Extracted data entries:
-- ==== Sys2Proof/Machine/Fp.lean ====
section
/-! DEFINITION. Binary32 arithmetic in exact dyadic integers (R26, R42, R109): every finite value is m × 2^e, sums and
products are formed exactly and rounded once, to nearest with ties to even. -/
namespace Sys2Proof.Machine

/-- A floating value read from its bits: NaN, an infinity, or (−1)^neg × m × 2^e. -/
inductive Fv where
  | nan
  | inf (neg : Bool)
  | fin (neg : Bool) (m : Nat) (e : Int)
deriving DecidableEq, Repr

/-- The canonical quiet NaN in FP32 (R26). -/
def f32NaN : W32 := 0x7FC00000#32

def f32Inf (neg : Bool) : W32 := if neg then 0xFF800000#32 else 0x7F800000#32

def f32Zero (neg : Bool) : W32 := if neg then 0x80000000#32 else 0#32

def f32One : W32 := 0x3F800000#32

/-- The value of a binary32 encoding; subnormals are kept (R26). -/
def f32Val (w : W32) : Fv :=
  let x := w.toNat
  let neg := bitAt x 31
  let ex := fld x 30 23
  let fr := fld x 22 0
  if ex = 255 then (if fr = 0 then .inf neg else .nan)
  else if ex = 0 then .fin neg fr (-149)
  else .fin neg (fr + 2 ^ 23) ((ex : Int) - 150)

/-- `num / 2^sh` rounded to nearest, ties to even; `sticky` says that the true value lies strictly above `num`. -/
def rneShift (num sh : Nat) (sticky : Bool) : Nat :=
  let k := num >>> sh
  let rem := num % 2 ^ sh
  if sh = 0 then k
  else
    let half := 2 ^ (sh - 1)
    if rem > half || (rem = half && (sticky || k % 2 = 1)) then k + 1 else k

/-- The binary32 nearest to (−1)^neg × (m, or a little above it when sticky) × 2^e, ties to even; overflow is an infinity. -/
def f32Round (neg : Bool) (m : Nat) (e : Int) (sticky : Bool := false) : W32 :=
  if m = 0 then f32Zero neg
  else
    let lead : Int := (m.log2 : Int) + e
    let q : Int := if lead < -126 then -149 else lead - 23
    -- below the quantum the magnitude is widened first, so that a sticky tail never meets an exact shift
    let m' := m <<< 2
    let e' := e - 2
    let k := if e' < q then rneShift m' (q - e').toNat sticky else m' <<< (e' - q).toNat
    let bits : Nat := if lead < -126 then k else ((lead + 126).toNat <<< 23) + k
    let mag := if bits ≥ 0x7F800000 then 0x7F800000 else bits
    BitVec.ofNat 32 (mag + (if neg then 2 ^ 31 else 0))

/-- The binary32 nearest to a value. -/
def Fv.toF32 : Fv → W32
  | .nan => f32NaN
  | .inf n => f32Inf n
  | .fin n m e => f32Round n m e

/-- The signed integer of a finite value at the common exponent `e0 ≤ e`. -/
def atExp (neg : Bool) (m : Nat) (e e0 : Int) : Int :=
  let v : Int := ((m <<< (e - e0).toNat : Nat) : Int)
  if neg then -v else v

/-- Exact sum of two values; an exact zero is +0 unless both are −0 (IEEE 754, round to nearest). -/
def Fv.add : Fv → Fv → Fv
  | .nan, _ => .nan
  | _, .nan => .nan
  | .inf a, .inf b => if a = b then .inf a else .nan
  | .inf a, _ => .inf a
  | _, .inf b => .inf b
  | .fin n m e, .fin n' m' e' =>
    let e0 := min e e'
    let s := atExp n m e e0 + atExp n' m' e' e0
    if s = 0 then .fin (n && n') 0 e0 else .fin (decide (s < 0)) s.natAbs e0

def Fv.neg : Fv → Fv
  | .nan => .nan
  | .inf a => .inf (!a)
  | .fin n m e => .fin (!n) m e

def Fv.abs : Fv → Fv
  | .nan => .nan
  | .inf _ => .inf false
  | .fin _ m e => .fin false m e

def Fv.sub (a b : Fv) : Fv := Fv.add a b.neg

def Fv.isZero : Fv → Bool
  | .fin _ 0 _ => true
  | _ => false

/-- Exact product. -/
def Fv.mul : Fv → Fv → Fv
  | .nan, _ => .nan
  | _, .nan => .nan
  | .inf a, .inf b => .inf (a != b)
  | .inf a, .fin n m _ => if m = 0 then .nan else .inf (a != n)
  | .fin n m _, .inf b => if m = 0 then .nan else .inf (b != n)
  | .fin n m e, .fin n' m' e' => .fin (n != n') (m * m') (e + e')

/-- `a < b`; false when either is NaN. -/
def Fv.lt : Fv → Fv → Bool
  | .nan, _ => false
  | _, .nan => false
  | .inf a, .inf b => a && !b
  | .inf a, .fin .. => a
  | .fin .., .inf b => !b
  | .fin n m e, .fin n' m' e' =>
    let e0 := min e e'
    decide (atExp n m e e0 < atExp n' m' e' e0)

def Fv.le (a b : Fv) : Bool :=
  match a, b with
  | .nan, _ => false
  | _, .nan => false
  | _, _ => !(Fv.lt b a)

/-- The sign bit. -/
def Fv.isNeg : Fv → Bool
  | .nan => false
  | .inf a => a
  | .fin n _ _ => n

def f32Add (a b : W32) : W32 := (Fv.add (f32Val a) (f32Val b)).toF32
def f32Sub (a b : W32) : W32 := (Fv.sub (f32Val a) (f32Val b)).toF32
def f32Mul (a b : W32) : W32 := (Fv.mul (f32Val a) (f32Val b)).toF32
/-- Fused multiply-add with one rounding. -/
def f32Fma (a b c : W32) : W32 := (Fv.add (Fv.mul (f32Val a) (f32Val b)) (f32Val c)).toF32
def f32Lt (a b : W32) : Bool := Fv.lt (f32Val a) (f32Val b)
def f32Le (a b : W32) : Bool := Fv.le (f32Val a) (f32Val b)
def f32Abs (a : W32) : W32 := a &&& 0x7FFFFFFF#32
def f32Neg (a : W32) : W32 := a ^^^ 0x80000000#32

def f32IsNaN (w : W32) : Bool := decide (f32Val w = .nan)

/-- Whether a binary32 is neither NaN nor infinite. -/
def f32Finite (w : W32) : Bool :=
  match f32Val w with
  | .fin .. => true
  | _ => false

/-- IEEE 754 maximum: a NaN propagates, and +0 is above −0. -/
def f32Max (a b : W32) : W32 :=
  if f32IsNaN a || f32IsNaN b then f32NaN
  else if f32Lt a b then b
  else if f32Lt b a then a
  else if (f32Val a).isNeg then b else a

/-- IEEE 754 minimum: a NaN propagates, and −0 is below +0. -/
def f32Min (a b : W32) : W32 :=
  if f32IsNaN a || f32IsNaN b then f32NaN
  else if f32Lt a b then a
  else if f32Lt b a then b
  else if (f32Val a).isNeg then a else b

/-- Division rounded to nearest, ties to even. -/
def Fv.div : Fv → Fv → W32
  | .nan, _ => f32NaN
  | _, .nan => f32NaN
  | .inf _, .inf _ => f32NaN
  | .inf a, .fin n _ _ => f32Inf (a != n)
  | .fin n _ _, .inf b => f32Zero (n != b)
  | .fin n m e, .fin n' m' e' =>
    if m' = 0 then (if m = 0 then f32NaN else f32Inf (n != n'))
    else if m = 0 then f32Zero (n != n')
    else
      let sh := 80 + m'.log2
      let num := m <<< sh
      f32Round (n != n') (num / m') (e - e' - (sh : Int)) (num % m' != 0)

def f32Div (a b : W32) : W32 := Fv.div (f32Val a) (f32Val b)

/-- The binary32 nearest to an integer. -/
def f32OfInt (i : Int) : W32 := f32Round (decide (i < 0)) i.natAbs 0

/-- The fixed pairwise tree of additions: neighbours first, each addition rounded (R51, R109). -/
def f32Pairs : List W32 → List W32
  | a :: b :: t => f32Add a b :: f32Pairs t
  | t => t

def f32Tree : Nat → List W32 → W32
  | 0, l => l.headD 0#32
  | n + 1, l => match l with
    | [] => 0#32
    | [a] => a
    | l => f32Tree n (f32Pairs l)

/-- The sum of a list by the pairwise tree of R109. -/
def f32Sum (l : List W32) : W32 := f32Tree (l.length.log2 + 1) l

/-! ### Bounds for the transcendental operations

Fixed point with `fxBits` fraction bits. The values below are accurate far beyond binary32, and serve only to say
which results lie within the 2 units in the last place that R109 allows. -/

def fxBits : Nat := 192

/-- Terms of the exponential series at `x` (fixed point), from term `k`. -/
def expTerms (x : Int) : Nat → Nat → Int → Int
  | 0, _, _ => 0
  | n + 1, k, t => t + expTerms x n (k + 1) (t * x / (2 ^ fxBits : Nat) / ((k + 1 : Nat) : Int))

/-- Terms of artanh at `z` (fixed point): z + z^3/3 + … -/
def artanhTerms (z2 : Int) : Nat → Nat → Int → Int
  | 0, _, _ => 0
  | n + 1, k, p => p / ((2 * k + 1 : Nat) : Int) + artanhTerms z2 n (k + 1) (p * z2 / (2 ^ fxBits : Nat))

/-- Natural logarithm of a fixed-point number in [1, 2]. -/
def fxLn (x : Int) : Int :=
  let one : Int := (2 ^ fxBits : Nat)
  let z := (x - one) * one / (x + one)
  2 * artanhTerms (z * z / one) 64 0 z

def fxLn2 : Int := fxLn (2 ^ (fxBits + 1) : Nat)

/-- An approximation of e^(m·2^e) as (mantissa, exponent); the magnitude of the argument is at most 2^12. -/
def expApprox (s : Int) (e : Int) : Nat × Int :=
  let x : Int := if e ≥ 0 then s * (2 ^ (fxBits + e.toNat) : Nat)
    else s * (2 ^ fxBits : Nat) / (2 ^ (-e).toNat : Nat)
  let n := x / fxLn2
  let r := x - n * fxLn2
  ((expTerms r 60 0 (2 ^ fxBits : Nat)).toNat, n - (fxBits : Int))

/-- Integer square root by `n` doubling steps. -/
def isqrt : Nat → Nat → Nat
  | 0, _ => 0
  | n + 1, x =>
    let r := isqrt n (x / 4) * 2
    if (r + 1) * (r + 1) ≤ x then r + 1 else r

/-- Whether |candidate − m·2^e| is at most 2 units in the last place of the binary32 `ref`, both positive and normal. -/
def within2Ulp (cand ref : W32) (m : Nat) (e : Int) : Bool :=
  match f32Val cand, f32Val ref with
  | .fin false cm ce, .fin false _ re =>
    let e0 := min (min ce e) re
    let d := atExp false cm ce e0 - atExp false m e e0
    decide (d.natAbs ≤ (atExp false 2 re e0).natAbs)
  | _, _ => false

/-- A result of the class "exp, log, rsqrt" (R109). The exact value is (−1)^neg × m × 2^e. For a finite, normal result
the machine's value is some binary32 within 2 units in the last place: the free choice of Config is kept where it is one,
and the nearest value stands otherwise. No bound is stated for a subnormal result, which is a free value. -/
def ulpResult (op : Nat) (a b : W32) (neg : Bool) (m : Nat) (e : Int) : W32 :=
  let ref := f32Round false m e true
  let sg : W32 := if neg then 0x80000000#32 else 0#32
  if ref = 0x7F800000#32 then f32Inf neg
  else if ref.toNat < 2 ^ 23 then Config.tinyResult op a b
  else
    let cand := Config.nearResult op a b
    if within2Ulp cand ref m e then cand ||| sg else ref ||| sg

/-- e^x for the exact dyadic x (EXP and EXPSUB, R108, R109). -/
def expOf (op : Nat) (a b : W32) : Fv → W32
  | .nan => f32NaN
  | .inf neg => if neg then 0#32 else f32Inf false
  | .fin n m e =>
    if m = 0 then f32One
    else
      let lead : Int := (m.log2 : Int) + e
      if lead ≥ 8 then (if n then Config.tinyResult op a b else f32Inf false)
      else
        let s : Int := if n then -(m : Int) else m
        let r := expApprox s e
        ulpResult op a b false r.1 r.2

/-- Natural logarithm (LOG): −∞ at a zero and NaN below zero, as IEEE 754 gives. -/
def f32Log (a : W32) : W32 :=
  match f32Val a with
  | .nan => f32NaN
  | .inf neg => if neg then f32NaN else f32Inf false
  | .fin n m e =>
    if m = 0 then f32Inf true
    else if n then f32NaN
    else if a = f32One then 0#32
    else
      let x : Int := if m.log2 ≤ fxBits then ((m <<< (fxBits - m.log2) : Nat) : Int) else (2 ^ fxBits : Nat)
      let v : Int := ((m.log2 : Int) + e) * fxLn2 + fxLn x
      ulpResult 0x11 a 0#32 (decide (v < 0)) v.natAbs (-(fxBits : Int))

/-- 1 ÷ √a (RSQRT). -/
def f32Rsqrt (a : W32) : W32 :=
  match f32Val a with
  | .nan => f32NaN
  | .inf neg => if neg then f32NaN else 0#32
  | .fin n m e =>
    if m = 0 then f32Inf n
    else if n then f32NaN
    else
      -- make the exponent even, then √(2^240 / m) with the exponent halved
      let m' := if e % 2 = 0 then m else 2 * m
      let e' := if e % 2 = 0 then e else e - 1
      ulpResult 0x12 a 0#32 false (isqrt 140 (2 ^ 240 / m')) (-(e' / 2) - 120)

/-- 1 ÷ a (RCP). -/
def f32Rcp (a : W32) : W32 :=
  match f32Val a with
  | .nan => f32NaN
  | .inf neg => f32Zero neg
  | .fin n m e =>
    if m = 0 then f32Inf n
    else ulpResult 0x13 a 0#32 n (2 ^ 120 / m) (-e - 120)

end Sys2Proof.Machine
end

EXERCISE DIRECTIONS:
Take the lines above from the first through the one containing "let fr := fld x 22 0" and reproduce them exactly; include nothing else.

SOLUTION TO THE PROBLEM:
-- ==== Sys2Proof/Machine/Fp.lean ====
section
/-! DEFINITION. Binary32 arithmetic in exact dyadic integers (R26, R42, R109): every finite value is m × 2^e, sums and
products are formed exactly and rounded once, to nearest with ties to even. -/
namespace Sys2Proof.Machine

/-- A floating value read from its bits: NaN, an infinity, or (−1)^neg × m × 2^e. -/
inductive Fv where
  | nan
  | inf (neg : Bool)
  | fin (neg : Bool) (m : Nat) (e : Int)
deriving DecidableEq, Repr

/-- The canonical quiet NaN in FP32 (R26). -/
def f32NaN : W32 := 0x7FC00000#32

def f32Inf (neg : Bool) : W32 := if neg then 0xFF800000#32 else 0x7F800000#32

def f32Zero (neg : Bool) : W32 := if neg then 0x80000000#32 else 0#32

def f32One : W32 := 0x3F800000#32

/-- The value of a binary32 encoding; subnormals are kept (R26). -/
def f32Val (w : W32) : Fv :=
  let x := w.toNat
  let neg := bitAt x 31
  let ex := fld x 30 23
  let fr := fld x 22 0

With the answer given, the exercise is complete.